* [AIM OF THE EXERCISE]:
All lines in the entries below that hold "conv" make up the answer.

[Dataset items]
/-- The granule is written: the barrier counts it down, the cursor moves on, and the request ends, leaves or goes on. -/
def State.endGranule (s : State) (cluster engine : Nat) (r : CopyReq) (c : CopyRecord) (at_ : Nat × Nat) (n : Nat) : State :=
  let s := match s.barrierOf r.team cluster c.bar with
    | some b => s.writeBarrier b.1 b.2 ((s.readBarrier b.1 b.2).decrement n)
    | none => s
  let s := (s.pokeScratch at_ 0x28 (leBytes 4 (c.cursor + n))).bump cluster 12 n
  if c.cursor + n = c.total then (s.setCopyState r cluster 0 3).leaveEngine cluster engine
  else if r.suspend then (s.suspendCopy r cluster).leaveEngine cluster engine
  else
    let r := { r with reads := none, writes := none, owned := [], written := 0 }
    if (s.cluster cluster).displaces r then s.displaceCopy cluster engine r else s.setEngine cluster engine r

/-- Write a granule whose source bytes are here; peers get their parts as requests. (DEDUCED, log 61) -/
def State.writeGranule (s : State) (cluster engine : Nat) (r : CopyReq) (c : CopyRecord) (at_ : Nat × Nat) (n : Nat)
    (ps : List Part) (bs : List Byte) : State :=
  let s := s.engineWrite ps bs
  if ps.any (fun p => p.place.isPeer) then
    let placed := (ps.foldl (fun (acc : List Part × List Byte) p => (acc.1 ++ [{ p with data := acc.2.take p.size }], acc.2.drop p.size))
      ([], bs)).1
    let (id, s) := s.engineSend r.process r.secure cluster (placed.filter (fun p => p.place.isPeer)) true
    s.setEngine cluster engine { r with reads := none, writes := some id, owned := [],
                                         written := ((ps.filter (fun p => !p.place.isPeer)).map (·.size)).sum }
  else s.endGranule cluster engine r c at_ n

/-- COPY_GRANULE (10 R218). (DEDUCED, log 61) -/
def State.copyGranule (s : State) (cluster engine : Nat) : State :=
  match Store.find? (s.cluster cluster).engines engine with
  | none => s
  | some r =>
    match s.teamScratch r.team cluster r.recAddr.toNat 64 with
    | none => s.leaveEngine cluster engine
    | some at_ =>
      let c := CopyRecord.ofBytes (s.peekN 0 (.scratch at_.1) at_.2 64)
      let n := min 4096 (c.total - c.cursor)
      let user := !((s.process? r.process).map (·.supervisor)).getD false
      let q : Asker := { process := r.process, user, secure := r.secure, cluster, fresh := s.fresh + 4096 }
      let (srcs, dsts) := c.ranges c.cursor n
      match r.writes with
      | some id =>
        (match s.engineGot id with
          | .waiting => s
          | .failed code => (s.engineForget id).faultCopy cluster engine r c code
          | .done ps =>
            let s := (s.engineForget id).endGranule cluster engine r c at_ n
            ps.foldl (fun (s : State) p => (s.contestL1 p.place p.addr p.size noAccess).untag p.place p.addr p.size noAccess) s)
      | none =>
        if r.reads.isNone && r.suspend && Config.pick s.fresh % 2 = 0 then (s.suspendCopy r cluster).leaveEngine cluster engine
        else if r.reads.isNone && (s.cluster cluster).displaces r && Config.pick s.fresh % 2 = 0 then s.displaceCopy cluster engine r
        else match s.engineRanges q r.team (spaceOf c.sspace) srcs, s.engineRanges { q with write := true } r.team (spaceOf c.dspace) dsts with
          | .error code, _ => s.faultCopy cluster engine r c code
          | _, .error code => s.faultCopy cluster engine r c code
          | .ok sp, .ok dp =>
            match r.reads with
            | some id =>
              (match s.engineGot id with
                | .waiting => s
                | .failed code => (s.engineForget id).faultCopy cluster engine r c code
                | .done ps => (s.engineForget id).writeGranule cluster engine r c at_ n dp
                    (convBytes c.conv c.sizes.1 c.sizes.2 (s.engineBytes cluster ps)))
            | none =>
              let lines := (ownLines dp).eraseDups
              if lines.any (fun l => s.ownedLine l.1 (128 * l.2) 1) then s
              else
                let s := s.takeLines lines
                if sp.any (fun p => p.place.isPeer) then
                  let (id, s) := s.engineSend r.process r.secure cluster sp false
                  s.setEngine cluster engine { r with reads := some id, owned := lines }
                else s.writeGranule cluster engine r c at_ n dp (convBytes c.conv c.sizes.1 c.sizes.2 (s.engineBytes cluster sp))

* [REPLY TO THE EXERCISE]:
                    (convBytes c.conv c.sizes.1 c.sizes.2 (s.engineBytes cluster ps)))
                else s.writeGranule cluster engine r c at_ n dp (convBytes c.conv c.sizes.1 c.sizes.2 (s.engineBytes cluster sp))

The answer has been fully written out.